Supported media types:

application/pdf: PDF documents
image/png: PNG images
image/jpg: JPG images
image/jpeg: JPEG images
image/gif: GIF images
image/webp: WebP images

Mixing Multiple Content Types

You can send multiple content items (text, images, files) in a single message:

import { readFileSync } from 'fs';

const img1 = readFileSync('./image1.jpg');
const img2 = readFileSync('./image2.jpg');

const response = await aiSuite.createChatCompletion(
  'openai/gpt-4o',
  [
    {
      role: 'user',
      content: [
        {
          type: 'text',
          text: 'Please analyze these images:'
        },
        {
          type: 'image',
          image: img1
        },
        {
          type: 'image',
          image: img2
        },
        {
          type: 'text',
          text: 'What are the differences between them?'
        }
      ]
    }
  ],
  { responseFormat: 'text' }
);

Important Notes

Role Restrictions: Images and files can only be sent in user and developer role messages.

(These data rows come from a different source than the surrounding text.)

-- ==== Sys2Proof/Machine/Link.lean ====
section
/-!
DEFINITION. Packets and their wire form (R329), flits (R322, R323), credits and the replay buffer (R326-R328), routes and
ports (R350-R354), requests of the origin (R343-R347) and Ethernet frames (R357-R359).
-/
namespace Sys2Proof.Machine
open Sys2Proof

/-! ## Wire form -/

/-- A request's OPC has bit 7 clear (R330). -/
def isRequest (p : Packet) : Bool := decide (p.opc < 0x80)

/-- The wire form of a packet: the header of R329 and the data. -/
def packetBytes (p : Packet) : List Byte :=
  leBytes 1 p.opc ++ leBytes 1 (p.level % 4 + 4 * (p.ch % 4) + 32 * b2n p.lost) ++ leBytes 2 (p.src % 4096) ++
  leBytes 2 (p.dst % 4096) ++ leBytes 2 (if p.opc = 0x01 then p.len else p.data.length) ++ leBytes 3 p.tag ++ leBytes 1 p.gen ++ leBytes 1 p.status ++
  leBytes 1 p.pmask ++ leBytes 2 p.deadline ++ leBytes 6 p.arg ++ leBytes 2 (p.deadline / 65536) ++ leBytes 8 p.operand ++
  p.data

/-- The packet of a wire form. -/
def packetOf (l : List Byte) : Packet :=
  { opc := byteAt l 0, level := field (byteAt l 1) 0 2, ch := field (byteAt l 1) 2 2, lost := bit (byteAt l 1) 5,
    src := fieldAt l 2 2 % 4096, dst := fieldAt l 4 2 % 4096, tag := fieldAt l 8 3, gen := byteAt l 11,
    status := byteAt l 12, pmask := byteAt l 13, deadline := fieldAt l 14 2 + 65536 * fieldAt l 22 2,
    arg := fieldAt l 16 6, operand := fieldAt l 24 8, len := if byteAt l 0 = 0x01 then fieldAt l 6 2 else 0,
    data := (l.drop 32).take (if byteAt l 0 = 0x01 then 0 else fieldAt l 6 2) }

/-- Bytes that the packet beginning a wire form takes on a link: whole units of 16. -/
def wireLen (l : List Byte) : Nat := 16 * ceilDiv (32 + (if byteAt l 0 = 0x01 then 0 else fieldAt l 6 2)) 16

/-- Units that a packet takes on a link. -/
def packetUnits (p : Packet) : Nat := ceilDiv (32 + p.data.length) 16

/-- The virtual channel of a packet (R325). -/
def vcOf (p : Packet) : Nat := (if isRequest p then 0 else 4) + p.level % 4

/-- One bit of CRC-32C. -/
def crcBit (c : BitVec 32) : BitVec 32 := if c % 2 = 1 then (c >>> 1) ^^^ 0x82F63B78 else c >>> 1

/-- One byte of CRC-32C. -/
def crcByte (c : BitVec 32) (b : Byte) : BitVec 32 :=
  (List.range 8).foldl (fun c _ => crcBit c) (c ^^^ b.zeroExtend 32)

/-- CRC-32C (Castagnoli). -/
def crc32c (l : List Byte) : Nat := ((l.foldl crcByte 0xFFFFFFFF) ^^^ 0xFFFFFFFF).toNat

/-- The link header of R323. -/
def linkHdr (seq ack : Nat) (nak : Bool) (kind vc count start : Nat) : W64 :=
  w64 (seq % 4096 * 2 ^ 52 + ack % 4096 * 2 ^ 40 + b2n nak * 2 ^ 39 + kind * 2 ^ 37 + vc * 2 ^ 34 + count % 8192 * 2 ^ 21 +
    start * 2 ^ 6)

Assistant and tool messages only support text content.
Provider Support: Not all providers support all content types. Check your provider’s documentation for specific capabilities.
File Size Limits: Different providers have different file size limits. Consult provider documentation for specifics.
Structured Output: Image and file inputs work with all response formats including json_schema and json_object.